I have access to a large IBM Power8 machine, and would like to install TensorFlow on it. Naturally, I tried the quick pip install, but it failed:
sudo pip install https://storage.googleapis.com/tensorflow/linux/cpu/tensorflow-0.6.0-cp27-none-linux_x86_64.whl
tensorflow-0.6.0-cp27-none-linux_x86_64.whl is not a supported wheel on this platform.
Storing debug log for failure in /home/pv/.pip/pip.log
Unfortunately, pip.log cotains little useful info.
/usr/bin/pip run on Sat Feb 6 17:29:34 2016
tensorflow-0.6.0-cp27-none-linux_x86_64.whl is not a supported wheel on this platform.
Exception information:
Traceback (most recent call last):
File "/usr/lib/python2.7/dist-packages/pip/basecommand.py", line 122, in main
status = self.run(options, args)
File "/usr/lib/python2.7/dist-packages/pip/commands/install.py", line 283, in run
InstallRequirement.from_line(name, None))
File "/usr/lib/python2.7/dist-packages/pip/req.py", line 168, in from_line
raise UnsupportedWheel("%s is not a supported wheel on this platform." % wheel.filename)
UnsupportedWheel: tensorflow-0.6.0-cp27-none-linux_x86_64.whl is not a supported wheel on this platform.
Next thing I tried was to build TensorFlow from source. To no avail, all my attempts ended with some cannot execute binary file: Exec format error message, e.g.:
/usr/local/bin/bazel: line 86: /usr/local/lib/bazel/bin/bazel-real: cannot execute binary file: Exec format error
So then I tried to compile Bazel from source, which also resulted in a similar hard error.
me#machine:~/bazel-0.1.5$ ./compile.sh
INFO: You can skip this first step by providing a path to the bazel binary as second argument:
INFO: ./compile.sh compile /path/to/bazel
🍃 Building Bazel from scratch.
Compiling Java stubs for protocol buffers...

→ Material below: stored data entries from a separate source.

-- ==== Sys2Proof/Certificates/Slice0/Obligations.lean ====
section
/-! DEFINITION. The statements for the provers. A state update written after `.next` says the whole next state, and so
the frame too: every field it does not name is unchanged. The block has no memory (R40, R45), so no statement
speaks of one. -/

open Sys2Proof Sys2Proof.Machine

/-! ## Encoding -/

/-- Decoding the encoding of a well-formed operation gives it back, for every operand (R60 to R75). -/
def Obligations.DecodeOfEncodeIsIdentity : Prop :=
  ∀ i : Instr, i.wellFormed = true → decode (encode i) = .instr i

/-- What the decoder reads from a word is well formed, and its encoding is that word: no bit of an encoding is
dropped. -/
def Obligations.EncodeOfDecodeIsIdentity : Prop :=
  ∀ (p : PortWord) (i : Instr), decode p = .instr i → i.wellFormed = true ∧ encode i = p

/-- The decoder is total on every word of its format and reads what the first row of the opcode table that takes
the word says (R64, R73, R75). -/
def Obligations.DecoderFollowsOpcodeTable : Prop :=
  ∀ p : PortWord, p.bits < 2 ^ p.format.width →
    ∃ r i, tableRow p = some r ∧ decode p = .instr i ∧ i.mnemonic = r.mnemonic

/-- The words and frames R76 works out. -/
def Obligations.WorkedEncodingsAreRead : Prop :=
  decode ⟨.cmd, 0x400⟩ = .instr (.readTemp 0) ∧ decode ⟨.cmd, 0x500⟩ = .instr (.readStatus 0) ∧
  decode ⟨.cmd, 0x931⟩ = .instr .writeStatusOn ∧ decode ⟨.cmd, 0x930⟩ = .instr (.writeStatusOff 0x30) ∧
  decode ⟨.cmd, 0x900⟩ = .instr (.writeStatusOff 0x00) ∧ decode ⟨.cmd, 0xD00⟩ = .instr (.releaseStatus 0) ∧
  decode ⟨.cmd, 0x000⟩ = .instr (.openTemp 0) ∧ decode ⟨.cmd, 0x600⟩ = .instr (.badchan 1 2 0) ∧
  decode ⟨.ireq, 0x3A8C⟩ = .instr (.updateTemperature 2700) ∧ decode ⟨.life, 0b10⟩ = .instr .kill ∧
  decode ⟨.sequencer, 0⟩ = .instr .wdCycle ∧ decode ⟨.frame, 0x3E80⟩ = .instr (.sample 0x3E80) ∧
  readingOf 0x3E80 = 2000 ∧ readingOf 0xBE87 = 2000 ∧
  temperatureString 2000 = [0x32, 0x30, 0x30, 0x30, 0x0A]

/-- The reading of a frame is its bits 14 to 3, whatever bits 15 and 2 to 0 are; every reading has frames
(R61, R62). -/
def Obligations.ReadingIsFrameBits14To3 : Prop :=
  ∀ frame : Frame, readingOf frame = frame.extractLsb' 3 12 ∧
    (readingOf frame).toNat = frame.toNat / 8 % 4096 ∧
    ∀ (f15 : BitVec 1) (t : Ticks) (low3 : BitVec 3),
      readingOf (BitVec.ofNat 16 (f15.toNat * 2 ^ 15 + t.toNat * 2 ^ 3 + low3.toNat)) = t

/-- A status write decodes by its byte alone: 0x31 is WRITE.STATUS.ON, each other byte WRITE.STATUS.OFF; the byte is
the first a client wrote, 0x00 for an empty write (R65, R66). -/
def Obligations.StatusWriteDecodesByFirstByte : Prop :=
  ∀ (byte : Byte) (rest : List Byte),
    (byte = 0x31 → decode (writeWord Config.chStatus (byte :: rest)) = .instr .writeStatusOn) ∧
    (byte ≠ 0x31 → decode (writeWord Config.chStatus (byte :: rest)) = .instr (.writeStatusOff byte)) ∧
    decode (writeWord Config.chStatus []) = .instr (.writeStatusOff 0x00)

/-- `dec(n)`: one digit below ten, else the digits of `n div 10` and the digit of `n mod 10` (R68). -/
def Obligations.DecimalDigitsFollowTheRule : Prop :=
  ∀ n : Nat, dec n = if n < 10 then [BitVec.ofNat 8 (0x30 + n)] else dec (n / 10) ++ dec (n % 10)

/-- The read string of the temperature channel ends in a newline and has 2, 3, 4 or 5 bytes by the size of TEMP
(R67). -/
def Obligations.TemperatureStringShape : Prop :=
  ∀ t : Ticks, temperatureString t = dec t.toNat ++ [0x0A] ∧
    (temperatureString t).length =
      (if t.toNat < 10 then 2 else if t.toNat < 100 then 3 else if t.toNat < 1000 then 4 else 5)

/-! ## Running -/

/-- The first listed turn: a word that decodes to an instruction with a step is performed, `step` being `exec` of it on
the state without that turn, its side inputs presented. A word that does not decode and an instruction that has no
step are passed over: `step` is then the step of the state without that turn (log 12, log 20). -/
def Obligations.StepRunsThePresentedInstruction : Prop :=
  ∀ (s : State) (word : PortWord) (side : SideInputs) (rest : List Turn),
    s.inbox = .present word side :: rest →
    (∀ i, decode word = .instr i → (∀ r, exec i { s with inbox := rest, side := side } ≠ .refused r) →
      step s = exec i { s with inbox := rest, side := side }) ∧
    (∀ i r, decode word = .instr i → exec i { s with inbox := rest, side := side } = .refused r →
      step s = step { s with inbox := rest }) ∧
    (∀ e, decode word = .rejected e → step s = step { s with inbox := rest })
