/-- SAMPLE of a block that owns its lines runs to its end or is not started (R90). -/
theorem execSample_noFault (frame : Frame) {s : State} (ho : s.own = .all true) : NoFault (execSample frame s) := by
  refine whenLoaded_noFault ?_
  split_ifs with hstarted
  · obtain ⟨-, hp⟩ : s.wdph = .sample ∧ s.slph = .select := by simpa [sampleStarted] using hstarted
    obtain ⟨d, n, -, hrun⟩ := slMicroSteps_sample frame s.sensor
      (noResponse { s with sensor := frameLevels frame ++ s.sensor }) hp (by simp [ho]) (by simp [ho]) (by simp [ho]) rfl
    exact noFault_of_answers ⟨_, hrun⟩
  · exact noFault_refused _

/-- A step of the watchdog of a block that owns its lines is a next state, or there is none (R100, R106). -/
theorem watchdogStep_noFault {s : State} (ho : s.own = .all true) : NoFault (watchdogStep s) := by
  by_cases hended : s.wdph = .term ∨ s.wdph = .off
  · rw [watchdogStep_ended hended]
    exact noFault_refused _
  · obtain ⟨hterm, hoff⟩ := not_or.1 hended
    exact noFault_of_answers (watchdogStep_answers ho hoff hterm)

/-- No instruction of a loaded block that owns its lines faults (R222). -/
theorem exec_noFault (i : Instr) {s : State} (hl : s.loaded = true) (ho : s.own = .all true) :
    NoFault (exec i s) := by
  have hheat : s.own.heat = true := by rw [ho]; rfl
  unfold exec
  cases i with
  | badchan => exact whenLoaded_noFault (noFault_next _)
  | openTemp => exact whenLoaded_noFault (noFault_next _)
  | openStatus => exact whenLoaded_noFault (noFault_next _)
  | readTemp => exact whenLoaded_noFault (whenTransferred_noFault (noFault_next _))
  | readStatus => exact whenLoaded_noFault (whenTransferred_noFault (noFault_next _))
  | writeTemp => exact whenLoaded_noFault (whenTransferred_noFault (noFault_next _))
  | writeStatusOn => exact whenLoaded_noFault (whenTransferred_noFault (andThen_noFault (requestOn_noFault hheat) _))
  | writeStatusOff =>
    exact whenLoaded_noFault (whenTransferred_noFault (andThen_noFault (setHeater_noFault _ _ hheat) _))
  | releaseTemp => exact whenLoaded_noFault (noFault_next _)
  | releaseStatus => exact whenLoaded_noFault (andThen_noFault (setHeater_noFault _ _ hheat) _)
  | requestOn => exact whenLoaded_noFault (andThen_noFault (requestOn_noFault hheat) _)
  | requestOff => exact whenLoaded_noFault (andThen_noFault (setHeater_noFault _ _ hheat) _)
  | forceOff => exact whenLoaded_noFault (andThen_noFault (setHeater_noFault _ _ hheat) _)
  | updateTemperature => exact whenLoaded_noFault (noFault_next _)
  | sample frame => exact execSample_noFault frame ho
  | wdCycle => exact whenLoaded_noFault (watchdogStep_noFault ho)
  | init =>
    rw [show execInit s = .refused .alreadyLoaded from if_pos hl]
    exact noFault_refused _
  | stop => exact whenLoaded_noFault (noFault_next _)
  | kill => exact whenLoaded_noFault (noFault_next _)
  | shutdown => exact whenLoaded_noFault (noFault_next _)

/-! ## Weak fairness of the watchdog -/

/-- The next step is a step of the watchdog, and it has a next state. -/
def WatchdogStepsNext (u : State) : Prop :=
  ∃ i side rest t, agentOf i = .watchdog ∧ step u = exec i { u with side := side, inbox := rest } ∧ step u = .next t

/-- The watchdog takes its step after at most `k` steps that leave its phases alone. -/
def WatchdogMovesWithin (k : Nat) (s : State) : Prop :=
  ∃ n u, n ≤ k ∧ run n s = .next u ∧ u.wdph = s.wdph ∧ u.slph = s.slph ∧ WatchdogStepsNext u

theorem WatchdogStepsNext.movesWithin {s : State} (h : WatchdogStepsNext s) (k : Nat) : WatchdogMovesWithin k s :=
  ⟨0, s, Nat.zero_le k, rfl, rfl, rfl, h⟩

/-- A step of another agent costs one step. -/
theorem WatchdogMovesWithin.after_step {k : Nat} {s t : State} (h : WatchdogMovesWithin k t) (hstep : step s = .next t)
    (hw : t.wdph = s.wdph) (hp : t.slph = s.slph) : WatchdogMovesWithin (k + 1) s := by
  obtain ⟨n, u, hn, hrun, huw, hup, hnext⟩ := h
  exact ⟨n + 1, u, Nat.succ_le_succ hn, by rw [run_succ, hstep, andThen_next, hrun], huw.trans hw, hup.trans hp, hnext⟩

/-- A turn that is passed over costs none. -/
theorem WatchdogMovesWithin.of_passed_over {k : Nat} {s : State} {rest : List Turn}
    (h : WatchdogMovesWithin k { s with inbox := rest }) (hpass : step s = step { s with inbox := rest }) :
    WatchdogMovesWithin (k + 1) s := by
  obtain ⟨n, u, hn, hrun, huw, hup, hnext⟩ := h
  cases n with
  | zero =>
    cases hrun
    obtain ⟨i, side, left, t, hi, hexec, ht⟩ := hnext
    exact WatchdogStepsNext.movesWithin ⟨i, side, left, t, hi, hpass.trans hexec, hpass.trans ht⟩ _
  | succ n =>
    have hrun' : run (n + 1) s = .next u := by rw [run_succ, hpass, ← run_succ, hrun]
    exact ⟨n + 1, u, Nat.le_succ_of_le hn, hrun', huw, hup, hnext⟩

/-- Before WD_TERM an instruction of another agent leaves the watchdog's phases alone, and the block stays loaded
(R185, R204). -/
theorem exec_keeps_phases {i : Instr} {s t : State} (h : exec i s = .next t) (hl : s.loaded = true)
    (hterm : s.wdph ≠ .term) (hi : agentOf i ≠ .watchdog) :
    t.loaded = true ∧ t.wdph = s.wdph ∧ t.slph = s.slph := by
  have hstays : t.loaded = true := by
    rw [← Bool.not_eq_false]
    intro hunloaded
    obtain ⟨-, hended, -⟩ := linesAreReleasedOnlyAfterTheJoin i s t h hl (.inr hunloaded)
    exact hterm hended
  refine ⟨hstays, ?_⟩
  cases exec_effect h with
  | sampled => exact absurd rfl hi
  | cycled => exact absurd rfl hi
  | initialised unloaded => exact absurd (hl.symm.trans unloaded) Bool.false_ne_true.symm
  | shutDown => exact absurd hstays Bool.false_ne_true
  | _ => exact ⟨rfl, rfl⟩

/-- Fewer listed turns leave a state safe. -/
theorem safe_of_inbox_tail {s : State} {turn : Turn} {rest : List Turn} (hs : s.safe = true)
    (hin : s.inbox = turn :: rest) : State.safe { s with inbox := rest } = true := by
  obtain ⟨hblock, hcross⟩ := (safe_iff s).1 hs
  rw [hin, List.all_cons, Bool.and_eq_true] at hcross
  exact (safe_iff _).2 ⟨hblock.withInputs s.side rest s.fresh, hcross.2⟩
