/-- The four rows that share the word of another row and are told apart by a register's value when they execute
(R345, R391): the decoder answers the row that stands first in the table. -/
def Instr.sharesWord : Instr → Bool
  | .add _ _ _ _ _ => false
  | .sub _ _ _ _ _ => false
  | .and _ _ _ _ => false
  | .or _ _ _ _ => false
  | .xor _ _ _ _ => false
  | .sll _ _ _ _ _ => false
  | .srl _ _ _ _ _ => false
  | .sra _ _ _ _ _ => false
  | .slt _ _ _ _ => false
  | .sltu _ _ _ _ => false
  | .min _ _ _ _ => false
  | .max _ _ _ _ => false
  | .minu _ _ _ _ => false
  | .maxu _ _ _ _ => false
  | .rotl _ _ _ _ _ => false
  | .rotr _ _ _ _ _ => false
  | .mul _ _ _ _ _ => false
  | .mulh _ _ _ _ => false
  | .mulhu _ _ _ _ => false
  | .div _ _ _ _ _ => false
  | .divu _ _ _ _ _ => false
  | .rem _ _ _ _ _ => false
  | .remu _ _ _ _ _ => false
  | .sel _ _ _ _ _ => false
  | .clz _ _ _ _ => false
  | .ctz _ _ _ _ => false
  | .popc _ _ _ _ => false
  | .sext _ _ _ _ => false
  | .zext _ _ _ _ => false
  | .bext _ _ _ => false
  | .bins _ _ _ => false
  | .lea _ _ _ _ _ => false
  | .addi _ _ _ _ => false
  | .andi _ _ _ _ => false
  | .ori _ _ _ _ => false
  | .xori _ _ _ _ => false
  | .slti _ _ _ _ => false
  | .sltiu _ _ _ _ => false
  | .slli _ _ _ _ => false
  | .srli _ _ _ _ => false
  | .srai _ _ _ _ => false
  | .li _ _ _ => false
  | .lsh _ _ _ => false
  | .pcrel _ _ _ => false
  | .gadr _ _ _ _ => false
  | .beq _ _ _ _ => false
  | .bne _ _ _ _ => false
  | .blt _ _ _ _ => false
  | .bge _ _ _ _ => false
  | .bltu _ _ _ _ => false
  | .bgeu _ _ _ _ => false
  | .jmp _ _ => false
  | .call _ _ => false
  | .ret _ _ => false
  | .jt _ _ _ => false
  | .jtc _ _ _ => false
  | .callr _ _ => false
  | .lpad _ _ => false
  | .oxmv _ _ _ => false
  | .oxrd _ _ _ => false
  | .oxli _ _ _ _ => false
  | .twait _ _ _ => false
  | .sleep _ _ _ => false
  | .tsnow _ _ => false
  | .tsat _ _ _ => false
  | .ldB _ _ _ _ _ => false
  | .lduB _ _ _ _ _ => false
  | .ldH _ _ _ _ _ => false
  | .lduH _ _ _ _ _ => false
  | .ldW _ _ _ _ _ => false
  | .lduW _ _ _ _ _ => false
  | .ldD _ _ _ _ _ => false
  | .stB _ _ _ _ _ => false
  | .stH _ _ _ _ _ => false
  | .stW _ _ _ _ _ => false
  | .stD _ _ _ _ _ => false
  | .ldxB _ _ _ _ _ => false
  | .ldxH _ _ _ _ _ => false
  | .ldxW _ _ _ _ _ => false
  | .ldxD _ _ _ _ _ => false
  | .ldxuB _ _ _ _ _ => false
  | .ldxuH _ _ _ _ _ => false
  | .ldxuW _ _ _ _ _ => false
  | .stxB _ _ _ _ _ => false
  | .stxH _ _ _ _ _ => false
  | .stxW _ _ _ _ _ => false
  | .stxD _ _ _ _ _ => false
  | .amoAdd _ _ _ _ _ _ => false
  | .amoAnd _ _ _ _ _ _ => false
  | .amoOr _ _ _ _ _ _ => false
  | .amoXor _ _ _ _ _ _ => false
  | .amoMin _ _ _ _ _ _ => false
  | .amoMax _ _ _ _ _ _ => false
  | .amoMinu _ _ _ _ _ _ => false
  | .amoMaxu _ _ _ _ _ _ => false
  | .amoSwap _ _ _ _ _ _ => false
  | .amoCas _ _ _ _ _ _ => false
  | .amoFadd _ _ _ _ _ => false
  | .amoFadd2 _ _ _ _ _ => false
  | .pref _ _ _ _ => false
  | .cbflush _ _ _ => false
  | .sfork _ _ _ => false
  | .sjoin _ _ _ => false
  | .swait _ _ _ _ => false
  | .sexp _ _ _ => false
  | .simp _ _ _ => false
  | .sstat _ _ _ _ => false
  | .fence _ _ _ => false
  | .vld _ _ _ _ _ => false
  | .vst _ _ _ _ _ => false
  | .vldx _ _ _ _ _ _ => false
  | .vstx _ _ _ _ _ _ => false
  | .vadd _ _ _ _ _ _ => false
  | .vsub _ _ _ _ _ _ => false
  | .vmul _ _ _ _ _ _ => false
  | .vfma _ _ _ _ _ _ => false
  | .vfms _ _ _ _ _ _ => false
  | .vfnma _ _ _ _ _ _ => false
  | .vmin _ _ _ _ _ _ => false
  | .vmax _ _ _ _ _ _ => false
  | .vabs _ _ _ _ _ => false
  | .vneg _ _ _ _ _ => false
  | .vdiv _ _ _ _ _ _ => false
  | .vsqrt _ _ _ _ _ => false
  | .vrsqrt _ _ _ _ _ => false
  | .vrcp _ _ _ _ _ => false
  | .vexp2 _ _ _ _ _ => false
  | .vlog2 _ _ _ _ _ => false
  | .vsig _ _ _ _ _ => false
  | .vtanh _ _ _ _ _ => false
  | .viadd _ _ _ _ _ _ => false
  | .visub _ _ _ _ _ _ => false
  | .vimul _ _ _ _ _ _ => false
  | .vimulh _ _ _ _ _ _ => false
  | .vand _ _ _ _ _ _ => false
  | .vor _ _ _ _ _ _ => false
  | .vxor _ _ _ _ _ _ => false
  | .vsll _ _ _ _ _ _ => false
  | .vsrl _ _ _ _ _ _ => false
  | .vsra _ _ _ _ _ _ => false
  | .vimin _ _ _ _ _ _ => false
  | .vimax _ _ _ _ _ _ => false
  | .viminu _ _ _ _ _ _ => false
  | .vimaxu _ _ _ _ _ _ => false
  | .vcmpEq _ _ _ _ _ _ => false
  | .vcmpLt _ _ _ _ _ _ => false
  | .vcmpLe _ _ _ _ _ _ => false
  | .vsel _ _ _ _ _ _ => false
  | .vperm _ _ _ _ _ _ => false
  | .vbcast _ _ _ _ _ => false
  | .vslide _ _ _ _ _ _ => false
  | .vmov _ _ _ _ _ => false
  | .vredAdd _ _ _ _ _ => false
  | .vredMax _ _ _ _ _ => false
  | .vredMin _ _ _ _ _ => false
  | .vcvt _ _ _ _ _ => false
  | .vxt _ _ _ _ _ => false
  | .vins _ _ _ _ _ => false
  | .mand _ _ _ _ => false
  | .mor _ _ _ _ => false
  | .mxor _ _ _ _ => false
  | .mnot _ _ _ => false
  | .mpop _ _ _ => false
  | .mset _ _ _ => false
  | .strbind _ _ _ _ _ => false
  | .strfree _ _ _ => false
  | .strst _ _ _ => false
  | .bscale _ _ _ _ => false
  | .baddqAcc _ _ _ _ _ => false
  | .baddqOut _ _ _ _ _ => false
  | .vsr _ _ _ => false
  | .mcfg _ _ _ => false
  | .mload _ _ _ _ => false
  | .mmul _ _ _ _ => false
  | .mmulz _ _ _ _ => false
  | .mmulBc _ _ _ _ => false
  | .mtmul _ _ _ _ => false
  | .acld _ _ _ _ => false
  | .acst _ _ _ _ => false
  | .acrd _ _ _ _ => false
  | .acwr _ _ _ _ => false
  | .acz _ _ _ => false
  | .mredund _ _ _ => false
  | .mqst _ _ _ => false
  | .kset _ _ _ _ => false
  | .seval _ _ _ _ => false
  | .sderiv _ _ _ _ => false
  | .sgfold _ _ _ _ => false
  | .sload _ _ _ _ => false
  | .srefine _ _ => false
  | .sextend _ _ _ => false
  | .kcnt _ _ _ _ => false
  | .sbrec _ _ _ _ => false
  | .cyopen _ _ _ _ => false
  | .cyphase _ _ _ _ => false
  | .cyres _ _ _ _ => false
  | .cytest _ _ _ => false
  | .cyclose _ _ _ => false
  | .cystat _ _ _ => false
  | .cyack _ _ _ => false
  | .cpq _ _ _ => false
  | .cpwp _ _ _ => false
  | .cpwait _ _ _ _ => false
  | .cpst _ _ _ _ => false
  | .cpqNb _ _ _ => false
  | .msend _ _ _ _ _ => false
  | .mpost _ _ _ _ _ => false
  | .mprobe _ _ _ _ => false
  | .mcancel _ _ _ => false
  | .lnpark _ _ _ => false
  | .lnwake _ _ _ => false
  | .lnst _ _ _ => false
  | .gwtake _ _ _ => false
  | .nspawn _ _ _ => false
  | .ndone _ => false
  | .nyield _ _ => false
  | .ndep _ _ _ _ => false
  | .rlaunch _ _ _ _ => false
  | .rswitchSuspend _ _ _ _ => false
  | .sys _ _ _ => false
  | .eret _ => false
  | .srd _ _ _ => false
  | .swr _ _ _ => false
  | .wfi _ => false
  | .gstop _ _ _ => false
  | .tlbinv _ _ _ _ => false
  | .pginvack _ _ _ => false
  | .pwreq _ _ _ => false
  | .ckpt _ _ _ => false
  | .cMov _ _ => false
  | .cLi _ _ => false
  | .cAddi _ _ => false
  | .cAdd _ _ => false
  | .cSub _ _ => false
  | .cAnd _ _ => false
  | .cOr _ _ => false
  | .cLd _ _ => false
  | .cSt _ _ => false
  | .cBz _ _ => false
  | .cBnz _ _ => false
  | .cJmp _ => false
  | .cRet => false
  | .cMark => false
  | .cNop => false
  | .cpstResume _ _ _ _ => true
  | .cpstAbandon _ _ _ _ => true
  | .rswitchResume _ _ _ _ => true
  | .rswitchEnd _ _ _ _ => true
  | .instructionFetch => false
  | .parkEnd => false
  | .nonblockingResultReturn _ => false
  | .interruptTaken => false
  | .waitDeadline => false
  | .wfiWake => false
  | .sleepWakeEvent => false
  | .pageWalk _ _ => false
  | .remoteTranslationRequest _ _ _ _ => false
  | .translationReply _ _ _ _ _ _ _ => false
  | .tlbInvalidation _ _ _ _ _ => false
  | .invalidationAck _ _ _ => false
  | .remoteAccessArrival _ => false
  | .hostAccessArrival _ => false
  | .combiningDrain _ => false
  | .combiningIdleTimeout _ => false
  | .writeAcknowledgement _ _ => false
  | .routerReadAbsorb _ => false
  | .readReplyArrival _ _ _ _ => false
  | .atomicPerform _ _ _ _ => false
  | .pinExpiry _ => false
  | .forkMarkerPerformed _ => false
  | .joinMarkerPerformed _ => false
  | .tokenCheckRequest _ _ => false
  | .tokenCheckReply _ => false
  | .streamFetch _ => false
  | .tileBegin _ => false
  | .stripDrain _ => false
  | .busTileArrival _ => false
  | .gridCommandPerform _ => false
  | .engineClockGate _ => false
  | .startSequencerAdmit => false
  | .barrierRelease _ => false
  | .phaseTimeout _ => false
  | .cycleDecision _ => false
  | .copyBegin _ => false
  | .copyUnitDelivered _ => false
  | .copyErrorStop _ _ => false
  | .messageArrival _ => false
  | .overflowPayloadCopy _ => false
  | .deadlockProbe _ => false
  | .probeReturn _ => false
  | .laneFailure _ _ => false
  | .crcErrorResend _ _ => false
  | .postedWriteRefused _ => false
  | .packetBoundary _ _ => false
  | .laneLocked _ _ => false
  | .skeinParked _ => false
  | .skeinWakeTimeout _ => false
  | .firmwareRetune _ _ => false
  | .migrationForwardExpiry _ => false
  | .releasePointPerformed _ => false
  | .dispatch => false
  | .priorityAgeing _ => false
  | .ringWp _ => false
  | .ringReset _ => false
  | .launch => false
  | .suspend => false
  | .resume => false
  | .endRec => false
  | .gangStop _ => false
  | .gangResume _ => false
  | .gstopResume _ => false
  | .checkpointTick => false
  | .uncorrectableMemoryError _ _ => false
  | .patrolScrub _ _ => false
  | .retentionEntry _ => false
  | .retentionExit _ _ => false
  | .timingErrorReplay _ => false
  | .budgetRecompute _ _ _ => false
  | .clockRelock _ => false
  | .moduleReset => false
  | .tkKey _ _ => false
  | .bkFmt _ _ _ => false
  | .cgPat _ _ _ => false
  | .csTab _ _ _ => false
  | .rgAlias _ _ => false
  | .mxCfg _ _ => false
  | .unknownKindRingRecord => false
  | .attestationRequest _ => false
  | .firmwareUpdateRequest _ => false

third_party/protobuf/protoc-linux-x86_32.exe -Isrc/main/protobuf/ --java_out=/tmp/bazel.T9C83cNa/src src/main/protobuf/android_studio_ide_info.proto
scripts/bootstrap/buildenv.sh: line 63: third_party/protobuf/protoc-linux-x86_32.exe: cannot execute binary file: Exec format error
pv#sardonis:~/bazel-0.1.5$ ^C
I however found this link http://www.cnblogs.com/rodenpark/p/5007744.html that explains how to build the Protobuf compiler from source on the Power8 machine. This worked and after the modifications described in his other topic http://www.cnblogs.com/rodenpark/p/5007846.html I managed to at least get the compilation process started. But now it crashes with a ton of errors which each seem less severe on their own but the vast amount of them makes it look really hopeless, I posted them on http://pastebin.com/KjkseaGx for reference.
So... I'm running out of inspiration. What can I do to make TensorFlow work on the Power8 machine?
Install bazel 0.2.0-ppc
tf#ubuntu16:~$ git clone https://github.com/ibmsoe/bazel
tf#ubuntu16:~/bazel$ git checkout v0.2.0-ppc
tf#ubuntu16:~/bazel$ ./compile.sh
Install tensorflow
tf#ubuntu16:~$ git clone --recurse-submodules https://github.com/tensorflow/tensorflow
tf#ubuntu16:~/tensorflow$ git checkout v0.10.0rc0
tf#ubuntu16:~/tensorflow$ git commit -m"v0.10.0rc0"
tf#ubuntu16:~/tensorflow$ git cherry-pick ce70f6cf842a46296119337247c24d307e279fa0
tf#ubuntu16:~/tensorflow$ git cherry-pick f1acb3bd828a73b15670fc8019f06a5cd51bd564
tf#ubuntu16:~/tensorflow$ git cherry-pick 9b6215a691a2eebaadb8253bd0cf706f2309a0b8
tf#ubuntu16:~/tensorflow$ ./configure
tf#ubuntu16:~/tensorflow$ bazel build -c opt --config=cuda //tensorflow/tools/pip_package:build_pip_package
Here you'll encounter an error, something like this
ERROR: /home/tf/.cache/bazel/_bazel_tf/b2f766da603b0bed56d4c1d0b178456a/external/farmhash_archive/BUILD:5:1: Executing genrule #farmhash_archive//:configure failed: bash failed: error executing command /bin/bash -c ... (remaining 1 argument(s) skipped): com.google.devtools.build.lib.shell.BadExitStatusException: Process exited with status 1.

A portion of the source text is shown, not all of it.